Data shown START
-- ==== Sys2Proof/Machine/Measuring.lean ====
section
/-!
DEFINITION. Meanings of the measuring commands (chapter 4): ADC cells, entries, triggers, restarts, run, autorange and the entry words.
-/

namespace Sys2Proof.Machine

open Sys2Proof

/-! ## ADC cells (R107, R108) -/

/-- The cells of a slice after `k` rotations: the next in order leaves for calibration (R107); in low-power mode the calibrated cell and the
one active cell change places, that one being at first the cell which would have left next (R109; DESIGN CHOICE, notes/assumptions/97.md). -/
def Slice.rotated (y : Slice) (lp : Bool) (k : Nat) : Slice :=
  if y.failed ≠ 0 then y
  else if ! lp then { y with cell := (y.cell + k) % 5, lpCell := none }
  else
    let a := y.lpCell.getD ((y.cell + 1) % 5)
    if k % 2 = 0 then { y with lpCell := some a } else { y with cell := a, lpCell := some y.cell }

/-- Rotation on slice `i`: one cell for every 12.8 ms that have passed; none once a cell has been retired. -/
def State.rotate (s : State) (i : Nat) : State :=
  let y := s.sliceOf i
  let k := (s.now - y.rotAt) / us 12800
  let lp : Bool := match s.sliceChannel i with | some n => (s.seqOf n).lp | none => false
  if k = 0 ∨ ! s.domainOn (sliceDomain i) then s
  else s.setSlice i { y.rotated lp k with rotAt := y.rotAt + k * us 12800 }

/-- CELL_ROTATION (R107, R109). -/
def execCellRotation (t i : Nat) (s : State) : Out := outIf (isSlice i) (s.act t fun s => s.rotate i)

/-- A cell of slice `i` fails its calibration; the fault names the channel that the slice serves. -/
def State.cellFails (s : State) (i : Nat) : State :=
  let y := s.sliceOf i
  if ! s.domainOn (sliceDomain i) ∨ 5 ≤ y.failed then s
  else
    let s := s.setSlice i { y with failed := y.failed + 1 }
    match s.sliceChannel i with
    | none => s
    | some n => s.fault 0x200 (if y.failed = 0 then 2 else 3) (.channel n) (0x1108 + n / 64)

/-- ADC_CELL (R108). -/
def execAdcCell (t i : Nat) (s : State) : Out := outIf (isSlice i) (s.act t fun s => s.cellFails i)

/-! ## Entries (R110 to R112) -/

/-- The aperture of the entry in progress has ended with a conversion in each of its slots. -/
def State.entryEnds (s : State) (n : Nat) (codes : List Int) : State :=
  let q := s.seqOf n
  if q.busy ∧ q.apEnd ≤ s.now ∧ codes.length = mCount q.word q.lp then (s.emit n codes false).nextEntry n else s

/-- ENTRY_COMPLETE (R112 to R124, R130, R135 to R137): `codes` are the conversions of the aperture. -/
def execEntryComplete (t n : Nat) (codes : List Int) (s : State) : Out :=
  outIf (isChan n) (s.act t fun s => s.entryEnds n codes)

/-- The 20 µs of a low-power switch have passed: the mode asked for is in force, and the sequence starts at entry 0. -/
def State.switchEnds (s : State) (n : Nat) : State :=
  let q := s.seqOf n
  match q.lpUntil with
  | none => s
  | some u =>
    if s.now < u then s
    else
      let q := { q with lpUntil := none, lp := s.on f_CH_MEAS_CTL_low_power n, prev := none, profile := s.fld f_CH_MEAS_CTL_profile n }
      if q.running then (s.setSeq n q).startAtSlot n u else s.setSeq n q

/-- LOW_POWER_SWITCH_END (R109, R110). -/
def execLowPowerSwitchEnd (t n : Nat) (s : State) : Out := outIf (isChan n) (s.act t fun s => s.switchEnds n)

/-! ## Triggers and restarts (R125 to R129) -/

/-- TRIGGER (R125): a write to CH_MEAS_TRIG. -/
def execTrigger (t m n : Nat) (v : Word) (s : State) : Out :=
  outIf (isChan n) (s.act t fun s => s.accessReg m .CH_MEAS_TRIG n 0 v none false)

/-- A pending restart whose instant has come. -/
def State.restartDue (s : State) (n : Nat) : State :=
  match s.restartInstant n with
  | some u => s.doRestart n u
  | none => s

/-- RESTART (R106, R127, R128). -/
def execRestart (t n : Nat) (s : State) : Out := outIf (isChan n) (s.act t fun s => s.restartDue n)

/-! ## Writes to CH_MEAS_CTL and CH_MEAS_SEQ (R111, R130, R134, R138) -/

/-- RUN_SET (R111). -/
def execRunSet (t m n : Nat) (v : Word) (s : State) : Out :=
  outIf (isChan n) (s.act t fun s => s.accessReg m .CH_MEAS_CTL n 0 v none false)

/-- RUN_CLEAR (R130): `codes` are the conversions taken of the entry that is cut. -/
def execRunClear (t m n : Nat) (v : Word) (codes : List Int) (s : State) : Out :=
  outIf (isChan n) (s.act t fun s => s.accessReg m .CH_MEAS_CTL n 0 v (some codes) false)

/-- AUTORANGE_CLEAR (R134). -/
def execAutorangeClear (t m n : Nat) (v : Word) (s : State) : Out :=
  outIf (isChan n) (s.act t fun s => s.accessReg m .CH_MEAS_CTL n 0 v none false)

/-- The range hold engages below the ceiling range while autorange is in effect. -/
def State.holdRange (s : State) (n : Nat) : State :=
  if s.autorange n ∧ (s.forceOf n).range < s.topOf n then
    (s.setSeq n { s.seqOf n with rangeHold := true }).stick f_CH_MEAS_EVENTS_range_hold n
  else s

/-- RANGE_HOLD (R131). -/
def execRangeHold (t n : Nat) (s : State) : Out := outIf (isChan n) (s.act t fun s => s.holdRange n)

/-- CH_MEAS_SEQ_WRITE (R114, R138): a write to entry `e` of profile `p`. -/
def execChMeasSeqWrite (t m n p e : Nat) (v : Word) (s : State) : Out :=
  outIf (isChan n && isEntry p e) (s.act t fun s => s.accessReg m .CH_MEAS_SEQ n (p * 16 + e) v none false)

end Sys2Proof.Machine
end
Data shown END
Problem to solve: Note how many lines in the data above have the string "restarts" in them, and give that number by itself.

Answer to the problem: 2